> _TASK GOAL_
Return exactly the lines of the records below, starting at the line that contains "t.fuses.two = blowAll" and ending at the line that contains "t.get .FUSE_REQ_CTRL_RECORD = k", with both of those lines kept.

> _DATA SUPPLIED_
□ □ □ □
/-- STARTUP senses the fuses, stops where they are BLANK or no firmware copy verifies, and else runs the copy, fills every
memory with zeros and is READY unless no stack is usable. A fuse request is checked, runs, and blows both fuses of each bit;
the lifecycle it sets waits for
the next reset. Scan drive, the firmware watchdog and a lost edge bridge have the effects of their class. The model's
choices it rests on: log entries 103, 108, 109 and 140. -/
def Obligations.StartupFusesAndTest : Prop :=
  (∀ (s : State) (found : StartupFindings),
    let go := s.power.goodFeeds = true ∧ s.power.inReset = true
    let life := s.fuses.read.lifecycle
    let u : State := { s with shadowBank := s.fuses.read }
    let copies := s.flash.fwA = none ∧ s.flash.fwB = none
    (¬ go → exec (.startup found) s = .next s) ∧
    (go → ∃ t, exec (.startup found) s = .next t ∧ t.power.inReset = false ∧ t.fuses = s.fuses ∧
      t.shadowBank = s.fuses.read ∧
      (life = 0 → t.get .RES_START_STATE_STEP = 2 ∧ t.get .RES_START_STATE_READY = 0 ∧ t.firmware = s.firmware) ∧
      (life ≠ 0 → copies → found.copyA = none → found.copyB = none → t.get .RES_START_STATE_STEP = 3 ∧
        t.get .RES_START_STATE_READY = 0 ∧ t.get .RES_START_STATE_RECOVERY = 1) ∧
      (∀ p, life ≠ 0 → s.flash.fwA = some p → s.flash.fwB = none → found.copyB = none →
        (u.firmwareGood p = true →
          t.firmware = some (false, BitVec.ofNat 7 (parseHeader p).arb, (parseHeader p).digest)) ∧
        (u.firmwareGood p = false → t.get .RES_START_STATE_STEP = 3 ∧ t.get .RES_START_STATE_RECOVERY = 1)) ∧
      (∀ arb, life ≠ 0 → copies → found.copyA = some arb → found.copyB = none → s.fuses.read.slot0.isSome = true →
        s.fuses.read.fwCount ≤ arb →
        t.firmware = some (false, arb, found.digestA) ∧ t.mem = [] ∧ t.bad = [] ∧
        let usable := ∃ st, st < 36 ∧ ∀ d ∈ t.defectMap, defKind d = 5 → defLoc d % 64 ≠ st
        (usable → t.get .RES_START_STATE_READY = 1 ∧ t.get .RES_START_STATE_FAIL = 0 ∧
          t.get .MEM_RING_CFG_RING_FILLED = 1 ∧ t.get .MEM_RING_CFG_SRAM_FILLED = 1) ∧
        (found.logRestored = true → s.flash.log ≠ [] → t.get .LOG_FLASH_RESTORED = 1) ∧
        (¬ usable → t.get .RES_START_STATE_READY = 0 ∧ t.get .RES_START_STATE_FAIL = 1 ∧
          t.get .RES_START_STATE_STEP = 7)))) ∧
  (∀ (s : State) (v : Word), s.HostReady →
    let addr := s.get .FUSE_REQ_LO_ADDR + 2 ^ 32 * s.get .FUSE_REQ_HI_ADDR
    let idle := s.get .FUSE_REQ_CTRL_BUSY = 0
    let shows (t : State) (busy result record : Nat) : Prop := t.get .FUSE_REQ_CTRL_BUSY = busy ∧
      t.get .FUSE_REQ_CTRL_RESULT = result ∧ t.get .FUSE_REQ_CTRL_RECORD = record ∧ t.fuses = s.fuses
    (v.getLsbD 0 = false ∨ ¬ idle → exec (.fuseRequest v) s = .next s) ∧
    (v.getLsbD 0 = true → idle → addr % 4096 ≠ 0 ∨ s.ringTop ≤ addr → ∃ t, exec (.fuseRequest v) s = .next t ∧
      s.OnlyRegs t ∧ shows t 0 8 0) ∧
    (∀ res i, v.getLsbD 0 = true → idle → (s.fuseRead addr).2 = .error (res, i) → ∃ t, exec (.fuseRequest v) s = .next t ∧
      shows t 0 (res % 16) (i % 256) ∧ t.fuseOps = s.fuseOps) ∧
    (∀ ops, v.getLsbD 0 = true → idle → (s.fuseRead addr).2 = .ok ops → ∃ t, exec (.fuseRequest v) s = .next t ∧
      shows t 1 0 0 ∧ t.fuseOps = ops)) ∧
  (∀ (s : State) (k : Nat),
    let busy := s.get .FUSE_REQ_CTRL_BUSY ≠ 0
    (¬ busy → exec (.fuseRequestDone .good) s = .next s ∧ exec (.fuseRequestDone (.failed k)) s = .next s) ∧
    (busy → ∃ t, exec (.fuseRequestDone .good) s = .next t ∧ t.fuses.one = blowAll s.fuseOps s.fuses.one ∧
      t.fuses.two = blowAll s.fuseOps s.fuses.two ∧ t.fuseOps = [] ∧
      t.get .FUSE_REQ_CTRL_BUSY = 0 ∧ t.shadowBank.lifecycle = s.shadowBank.lifecycle ∧ s.fuses.Le t.fuses ∧
      (∀ n data, s.fuseOps = [⟨3, n, data⟩] → s.fuses.read.fwCount.toNat < n → n ≤ 127 →
        t.fuses.read.fwCount = BitVec.ofNat 7 n) ∧
      (∀ data, s.fuseOps = [⟨2, 2, data⟩] → s.fuses.read.lifecycle = 1 → t.fuses.read.lifecycle = 2)) ∧
    (busy → k < s.fuseOps.length → ∃ t, exec (.fuseRequestDone (.failed k)) s = .next t ∧ s.fuses.Le t.fuses ∧
      t.fuseOps = [] ∧ t.get .FUSE_REQ_CTRL_BUSY = 0 ∧ t.get .FUSE_REQ_CTRL_RESULT = 7 ∧
      t.get .FUSE_REQ_CTRL_RECORD = k % 256 ∧ t.shadowBank.lifecycle = s.shadowBank.lifecycle) ∧
    (busy → s.fuseOps.length ≤ k → exec (.fuseRequestDone (.failed k)) s = .next s)) ∧
  (∀ s : State,
    (s.feature 1 = true → ∃ t, exec (.scanChainDrive true) s = .next t ∧ t.scanDriven = true ∧ t.job = false ∧
      (s.job = true → t.get .RES_FAULT_CAUSE = 9)) ∧
    (s.feature 1 = false → exec (.scanChainDrive true) s = .next s) ∧
    exec (.scanChainDrive false) s = .next { s with scanDriven := false } ∧
    (s.firmware = none → exec .firmwareWatchdog s = .next s) ∧
    (s.firmware ≠ none → ∃ t, exec .firmwareWatchdog s = .next t ∧ t.get .RES_RESET_CAUSE = 3 ∧ t.power.inReset = true ∧
      t.image = none ∧ t.mem = [] ∧ t.job = false ∧ t.Newest 0x0802 4 0 3 0 ∧ s.Flushed t)) ∧
  (∀ (s : State) (b : Fin 18), ∃ t, exec (.edgeBridgeFault b) s = .next t ∧ t.mem = s.mem ∧ t.cores = s.cores ∧
    (∀ st, st < 36 → t.stackLost st = (s.stackLost st || decide (st / 2 = b.val))) ∧
    ∀ st, st < 36 → st / 2 = b.val → ∃ d ∈ t.defectMap, defKind d = 5 ∧ defLoc d = st)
□ □ □ □
> _ANSWER SPACE_
      t.fuses.two = blowAll s.fuseOps s.fuses.two ∧ t.fuseOps = [] ∧
      t.get .FUSE_REQ_CTRL_BUSY = 0 ∧ t.shadowBank.lifecycle = s.shadowBank.lifecycle ∧ s.fuses.Le t.fuses ∧
      (∀ n data, s.fuseOps = [⟨3, n, data⟩] → s.fuses.read.fwCount.toNat < n → n ≤ 127 →
        t.fuses.read.fwCount = BitVec.ofNat 7 n) ∧
      (∀ data, s.fuseOps = [⟨2, 2, data⟩] → s.fuses.read.lifecycle = 1 → t.fuses.read.lifecycle = 2)) ∧
    (busy → k < s.fuseOps.length → ∃ t, exec (.fuseRequestDone (.failed k)) s = .next t ∧ s.fuses.Le t.fuses ∧
      t.fuseOps = [] ∧ t.get .FUSE_REQ_CTRL_BUSY = 0 ∧ t.get .FUSE_REQ_CTRL_RESULT = 7 ∧
      t.get .FUSE_REQ_CTRL_RECORD = k % 256 ∧ t.shadowBank.lifecycle = s.shadowBank.lifecycle) ∧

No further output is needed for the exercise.